Lempel-Ziv complexity of the EEG predicts long-term functional recovery after stroke in rats

Abstract

AbstractNon-linear complexity of the EEG signal can be used to detect abnormal brain function relating to behavioral deficits. Here, we compare the effects of experimental stroke on EEG complexity using Lempel-Ziv complexity analysis (LZC) and multiscale entropy analysis (SampEn).EEG was recorded in bilateral motor cortex at baseline and during a 30-day recovery period after distal middle cerebral artery occlusion in rats. Motor function was assessed using a single pellet reaching task.
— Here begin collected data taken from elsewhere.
/-- R190 to R194: for every trait, opcodes 0xB and 0xC are fatal with cause UNDEF_GPIO (code 2), 0xD and 0xE with UNDEF_OPCODE
(code 3): HALTED, a Diagnostic, nothing else changed, ICOUNT not counted, a non-zero exit (the rules' own clauses; R195 marks
the distinct codes D25). -/
def Obligations.ReservedOpcodesAreFatal : Prop :=
  ∀ (s : State) (t : Nibble) (b : Nat → Byte),
    (∀ c i, (b 0 = 0xB#4 ++ t ∧ c = Cause.undefGpio ∧ i = Instr.undefGpioB t) ∨
        (b 0 = 0xC#4 ++ t ∧ c = Cause.undefGpio ∧ i = Instr.undefGpioC t) ∨
        (b 0 = 0xD#4 ++ t ∧ c = Cause.undefOpcode ∧ i = Instr.undefD t) ∨
        (b 0 = 0xE#4 ++ t ∧ c = Cause.undefOpcode ∧ i = Instr.undefE t) →
      decodeBytes b = i ∧
      ∃ u, exec i s = .next u ∧
        u = { s with run := .halted, cause := c, trace := s.trace ++ [.diagnostic c] } ∧
        (u.retire i).icount = s.icount ∧ u.runEnd.map RunEnd.exitStatus = some .nonzero) ∧
    Cause.undefGpio.code = 2 ∧ Cause.undefOpcode.code = 3

/-- R209: 0xF7 to 0xFF are fatal with cause UNDEF_SF (code 4). -/
def Obligations.UndefinedSpecialFunctionsAreFatal : Prop :=
  ∀ (s : State) (x : BitVec 3) (b : Nat → Byte),
    (∀ i, (b 0 = 0xF7 ∧ i = Instr.undefSf7) ∨ (b 0 = 0xF#4 ++ (1#1 ++ x) ∧ i = Instr.undefSf8to15 x) →
      decodeBytes b = i ∧
      ∃ u, exec i s = .next u ∧
        u = { s with run := .halted, cause := .undefSf, trace := s.trace ++ [.diagnostic .undefSf] } ∧
        (u.retire i).icount = s.icount) ∧
    Cause.undefSf.code = 4

/-- R231: what `raise Fatal(c)` does, and what the host sees of it. -/
def Obligations.RaiseFatalHaltsAndReports : Prop :=
  ∀ (s : State) (c : Cause), c.isFatal = true →
    s.raiseFatal c = { s with run := .halted, cause := c, trace := s.trace ++ [.diagnostic c] } ∧
    (s.raiseFatal c).halted = true ∧ (s.raiseFatal c).haltCause = c ∧
    (s.raiseFatal c).runEnd.map RunEnd.exitStatus = some .nonzero

/-! ### Frames: who may write what -/

/-- R23 to R26 (R23 is marked derived): only SACC, LSR, MOVB, LD8 and RKBD write a general-purpose register; only LDAL an ALU
input; only ALU and STK the accumulator; only ALU the flags. The footprints of SACC, LSR, STK and MOVB are the spec's decisions D15
to D18. -/
def Obligations.OnlyNamedInstructionsWriteRegisters : Prop :=
  ∀ (i : Instr) (s t : State), exec i s = .next t →
    (mayWriteRegs i = false → t.x = s.x) ∧
    (writesAluInput i = false → t.a = s.a ∧ t.b = s.b) ∧
    (writesAcc i = false → t.acc = s.acc) ∧
    (writesFlags i = false → t.flags = s.flags)

/-- R27, R30 to R34: only STK and SSP write SP; only JSR writes a RAS slot; only JSR and RTS write ASP; of the instructions only
CKBD writes KBD; only the halting ones write run and cause. STK's footprint is the spec's decision D17. -/
def Obligations.OnlyNamedInstructionsWriteControlState : Prop :=
  ∀ (i : Instr) (s t : State), exec i s = .next t →
    (writesSp i = false → t.sp = s.sp) ∧
    (writesRas i = false → t.ras = s.ras) ∧
    (changesAsp i = false → t.asp = s.asp) ∧
    (writesKbd i = false → t.kbd = s.kbd) ∧
    (haltingCause i = none → t.run = s.run ∧ t.cause = s.cause) ∧
    (∀ c, haltingCause i = some c → t.run = .halted ∧ t.cause = c)

/-- R35, R123, R206, R231: no handler writes ICOUNT, and only WSCR and the fatal encodings emit. No handler writes the parameters, which
do not change during a run (R7, R62), or the environment, which only the gap phase draws from (R120, R245, R248). That parameters,
trace and environment are fields of State is the model's choice: logs 1, 5, 6 and 7. -/
def Obligations.HandlersLeaveCountParametersAndTrace : Prop :=
  ∀ (i : Instr) (s t : State), exec i s = .next t →
    t.icount = s.icount ∧ t.cfg = s.cfg ∧ t.env = s.env ∧ (mayEmit i = false → t.trace = s.trace)

/-- R64: an instruction that is not SACC, LSR, STK, MOVB or ST8 leaves every byte of memory as it was (that ALU_FN has no memory in its
footprint is R146). -/
def Obligations.OtherInstructionsLeaveMemory : Prop :=
  ∀ (i : Instr) (s t : State), exec i s = .next t → mayWriteMemory i = false → ∀ a, t.readByte a = s.readByte a

/-- R131 point 3, R61 and `M <- M'`: an open slot writes memory only at the addresses its function returns, reduced modulo N, and there
it leaves the byte of the last write the function returns (that M' is given as a list of writes, made in order, is the model's
choice, log 3). The last clause says the same of every list of writes, and so of the memory that the results of the four
instructions are stated with. -/
def Obligations.OpenSlotsStoreOnlyWhereTheyWrite : Prop :=
  ∀ (s u : State) (a : Nat),
    (∀ t, exec (.sacc t) s = .next u → (∀ w ∈ (s.saccResult t).2, a % s.size ≠ w.1 % s.size) → u.readByte a = s.readByte a) ∧
    (∀ t addr, exec (.lsr t addr) s = .next u → (∀ w ∈ (s.lsrResult t addr).2, a % s.size ≠ w.1 % s.size) →
      u.readByte a = s.readByte a) ∧
    (∀ t, exec (.stk t) s = .next u → (∀ w ∈ (s.stkResult t).2.2, a % s.size ≠ w.1 % s.size) → u.readByte a = s.readByte a) ∧
    (∀ t o1 o2, exec (.movb t o1 o2) s = .next u → (∀ w ∈ (s.movbResult t o1 o2).2, a % s.size ≠ w.1 % s.size) →
      u.readByte a = s.readByte a) ∧
    (∀ t, exec (.sacc t) s = .next u → u.readByte a = (lastWriteTo s.size a (s.saccResult t).2).getD (s.readByte a)) ∧
    (∀ t addr, exec (.lsr t addr) s = .next u →
      u.readByte a = (lastWriteTo s.size a (s.lsrResult t addr).2).getD (s.readByte a)) ∧
    (∀ t, exec (.stk t) s = .next u → u.readByte a = (lastWriteTo s.size a (s.stkResult t).2.2).getD (s.readByte a)) ∧
    (∀ t o1 o2, exec (.movb t o1 o2) s = .next u →
      u.readByte a = (lastWriteTo s.size a (s.movbResult t o1 o2).2).getD (s.readByte a)) ∧
    (∀ before after v w, w % s.size = a % s.size → (∀ x ∈ after, x.1 % s.size ≠ a % s.size) →
      (s.applyWrites (before ++ (w, v) :: after)).readByte a = v)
Stroke caused an acute drop in both LZC and SampEn in the ipsilesional hemisphere in wakefulness, NREM and REM sleep, as well as reduced pellet reaching success. SampEn reductions persisted for at least 10 days post-stroke, whereas LZC had returned to baseline levels by day 4. EEG complexity in the contralesional hemisphere and in sham-operated animals were unaffected.If EEG complexity reflects post-stroke brain function, post-stroke asymmetry could be used to predict behavioral recovery. In rats, acute LZC asymmetry was significantly correlated with the amount of motor function recovery by post-stroke day 31, but SampEn asymmetry was not. EEG LZC may thus be a useful tool for predicting functional recovery after stroke. MSE could be effective in identifying cortical dysfunction, but does not reflect behavioral outcomes.